I empathize with the production house that has to cut the trailer for this small Canadian Indie film, because anything beyond the first act counts as major spoilers. You cannot give anything away without unraveling the whole ball of quantum yarn. As with many time machine movies, things are so very entangled. Suffice it to say that ultimately the film delivers some great questions on how a man (or a woman) has a career that might change the work, but still be home for dinner and a good family life. It also dwells on what luck or tragedies make someone who they are, and the dangers of too much hope through technological meddling of such things. There are going to be consequences regardless of whether anyone remembers which universe is the ‘right’ one, and cause and effect is a sticky, dangerous game.

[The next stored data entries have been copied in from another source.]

-- ==== Sys2Proof/Word.lean ====
section
/-! DEFINITION. The widths of the machine's values (00_scope.md R6, 30_encoding.md R80): every register value is
unsigned (00_scope.md R10). -/

namespace Sys2Proof

/-- A memory byte or a general register (`REG_W` = 8). -/
abbrev Byte := BitVec 8

/-- An opcode, an address register or a stack entry (`PC_W` = `I_W` = `STACK_ENTRY_W` = 16). -/
abbrev Word := BitVec 16

/-- A register field, a row count or the major opcode: one nibble of an opcode. -/
abbrev Nibble := BitVec 4

/-- The field `nnn`, a 12-bit address or immediate. -/
abbrev Addr12 := BitVec 12

end Sys2Proof
end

Still with me? Here is the trailer, the set-up proposition of the the film that seems to bumble along for a time before all the strands are spun into something: Gabriel (Rufus Sewell, greying a bit the temples, but back in Dark City mode!) plays chess with his young son, Erol, before going on a business trip; the game remains unfinished, pieces in play until he returns. Planting kisses upon his wife, Marika (Gillian Anderson), gently but passionately, at the airport gate, she reminds him to say “Hi” to her father, Sal (the always solid Victor Garber), who is providing some extra lab space for Gabriel’s personal project in the physics department at Princeton. Markia promises him a nice family meal upon his return. But this never happens. And a family is left without a father, while the chess game remains unfinished. Marika and Sal investigate, but a decade passes.
The moment that Haley Joel Osment shows up on screen as the grown-up version of Erol is a jarring one. I remain unclear if it is the bad filmmaking grammar, because the direction here at the best of times is pedestrian-level television variety, or if the writer-director Richie Mehta intends it to be a jarring story beat. The kid playing the young version looks nothing like the actor the world is familiar with from films like The Sixth Sense and A.I., and the older Erol is a reintroduction to Osment the man, now a thick twenty-something sporting a beard and a veritable shag carpet of body hair. Clearly, Osment still has solid enough acting chops, even as there is barely a shred of wide-eyed childish innocence in his face, now looking more like a lumberjack.
The movie is also uncomfortably wobbly for a moment because it looks like Marika is simply returning from investigating her husband’s disappearance, not a time lapse of 12 years. Things were just getting going in one story, that of a disturbing disappearance and a procedural investigation, before we jump forward in time to an entirely different one. There is nothing of this kind of ‘screw with your audience’ editing in the rest of the film, and things move past that moment of confusion. But, like the film, I digress … I’m glad to have Osment back.